あのメガネアイドルは…。
そういうの
女子「いやー歌ったねー」
カラオケの駐輪場。
自転車のロックを解く音が暗い空に響く。
真白「じゃあ、私電車だから」
自転車の子ばかりで、電車は真白は1人。
駅はみんなと逆方向であるため、手を振って歩き出そうとしたとき。
中村「あのさ、真白。もう、暗いし後ろ乗れば?」
自転車に跨る中村が視線を外して、そう言った。
短髪で目鼻立ちはあっさりした中村。
よく笑うわけでもよく話すわけでもない。
どちらかと言えばカラオケの雰囲気は苦手そうに思う。
真白と中村は特別仲のいいわけでもないが、中村が自分に恋をしているということには気が付いている真白。

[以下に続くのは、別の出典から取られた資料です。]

-- ==== Sys2Proof/Certificates/Slice0/Obligations.lean ====
section
/-! DEFINITION. The statements for the provers. -/

open Sys2Proof Sys2Proof.Machine Sys2Proof.Reference Sys2Proof.Claims


/-! ### Encodings -/

/-- R84, R85, R79, R73: the decoder of each place reads back what the encoder writes, whatever bits follow. -/
def Obligations.DecodeInvertsEncode : Prop :=
  ∀ (i : Instr) (p : Place) (rest : List Bool), i.wf = true → fitsAt p i = true →
    decodeAt p (encode i) rest = some (i, rest)

/-- Whatever a decoder reads is well-formed, belongs to the place, and encodes to the bits that were read. -/
def Obligations.EncodeInvertsDecode : Prop :=
  ∀ (p : Place) (c : Code) (rest : List Bool) (i : Instr) (rest' : List Bool),
    decodeAt p c rest = some (i, rest') →
      i.wf = true ∧ fitsAt p i = true ∧ c.streamBits ++ rest = (encode i).streamBits ++ rest' ∧
        (p = .command ∨ p = .record → encode i = c ∧ rest' = rest)

/-- R72, R73, R76: the seven command words, and no other. -/
def Obligations.SevenCommandWords : Prop :=
  ∀ w : Word, decodeCmd w =
    if w = 0x01#32 then some .rleOpen
    else if w = 0x02#32 then some .rleRead
    else if w = 0x10#32 then some .lzDecode
    else if w = 0x20#32 then some .planarUnpack
    else if w = 0x21#32 then some .planarRes
    else if w = 0x30#32 then some .fieldSplit
    else if w = 0x40#32 then some .maskBuild
    else none

/-- R79, R80: the three kinds of control byte, with the lengths 1..128 of a literal run and 2..128 of a replicate run. -/
def Obligations.ControlByteKinds : Prop :=
  ∀ b : Byte,
    (b.toNat ≤ 127 → ∃ n, decodeRecord b = .rleLit n ∧ n.toNat = b.toNat) ∧
      (b.toNat = 128 → decodeRecord b = .rleNop) ∧
      (129 ≤ b.toNat → ∃ n, decodeRecord b = .rleRep n ∧ n ≠ 0#7 ∧ 129 - n.toNat = 257 - b.toNat)

/-- A few words of R73, R79 and R85, written out. -/
def Obligations.SpecWordsDecode : Prop :=
  decodeCmd 0x00000010#32 = some .lzDecode ∧ decodeCmd 0x00000101#32 = none ∧ decodeCmd 0x00000003#32 = none ∧
    decodeRecord 0x02#8 = .rleLit 2#7 ∧ decodeRecord 0x80#8 = .rleNop ∧ decodeRecord 0xFE#8 = .rleRep 0x7E#7 ∧
    decodeControl [false, true, true, true, true, false, true] = some (.lzLit 2 1#2, []) ∧
    decodeControl [true] = some (.lzMatch, []) ∧
    decodeMatch ⟨2#8, 10#8, 12#8, 12#8⟩ [false, false, true, false, true] = some (.lzM0 [true, false], [true]) ∧
    decodeMatch ⟨9#8, 10#8, 12#8, 1#8⟩ [true, true, true, true, true, true, true, false, false, true] =
      some (.lzM3L [true] 1 1#3, [])

/-! ### The register window and the host's accesses -/

/-- R70, R119: a 32-bit host read of every register offset returns the register's word and changes nothing else; an RLE register's
address below 2^32 is its word. The premise on REM is R37's, which the invariant implies. -/
def Obligations.RegisterReadReturnsWord : Prop :=
  (∀ (s : State) (ts : List Turn) (off : Nat),
    s.engine = .idle → s.turns = .regRead (s.cfg.regBase + off) 4 :: ts → off < 0x100 → off % 4 = 0 →
    s.rem.length ≤ 127 →
      step s = .next { s with turns := ts, regData := registerWord s off }) ∧
    ∀ v, v < 2 ^ 32 → (regWord v).toNat = v

/-- R25, R38, R251, R27: the fields of the STATUS word, its reserved bits, and the codes of ERR and LZ_SIG. -/
def Obligations.StatusFields : Prop :=
  (∀ s : State,
    s.statusWord.getLsbD 0 = s.busy ∧ s.statusWord.getLsbD 1 = s.done ∧
      s.statusWord.extractLsb' 2 4 = s.err.code ∧ s.statusWord.getLsbD 6 = s.cmdIgn ∧
      s.statusWord.getLsbD 7 = false ∧ s.statusWord.getLsbD 8 = s.rleValid ∧
      (s.statusWord.getLsbD 9 = true ↔ s.rleValid = true ∧ s.rlePtr = s.rleEnd ∧ s.rem = []) ∧
      s.statusWord.getLsbD 10 = s.rleTrunc ∧ s.statusWord.getLsbD 11 = false ∧
      s.statusWord.extractLsb' 12 2 = s.lzSig.code ∧ s.statusWord.extractLsb' 14 18 = 0#18) ∧
    (ErrKind.none.code = 0#4 ∧ ErrKind.unsupportedFormat.code = 1#4 ∧ ErrKind.corruptStream.code = 2#4 ∧
      ErrKind.truncatedInput.code = 3#4 ∧ ErrKind.badCommand.code = 4#4) ∧
    (SigClass.supported.code = 0#2 ∧ SigClass.alt1.code = 1#2 ∧ SigClass.alt2.code = 2#2 ∧
      SigClass.unknown.code = 3#2)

真白が参加する放課後の遊びには塾をサボってまで参加する中村だから。
周りの子達はその言葉に笑みを浮かべながら顔を見合わせる。
真白「いや、大丈夫。そういうの嫌いだから。」
そういうの。
真白は笑顔で手を振ってみんなに背中を向け、街頭の少ない道を歩き出した。
「あんた、完全に脈なし」
「真白ちゃんに嫌われたな」
中村「まじかよ」
後ろからそんな声が聞こえてきて真白はため息をついた。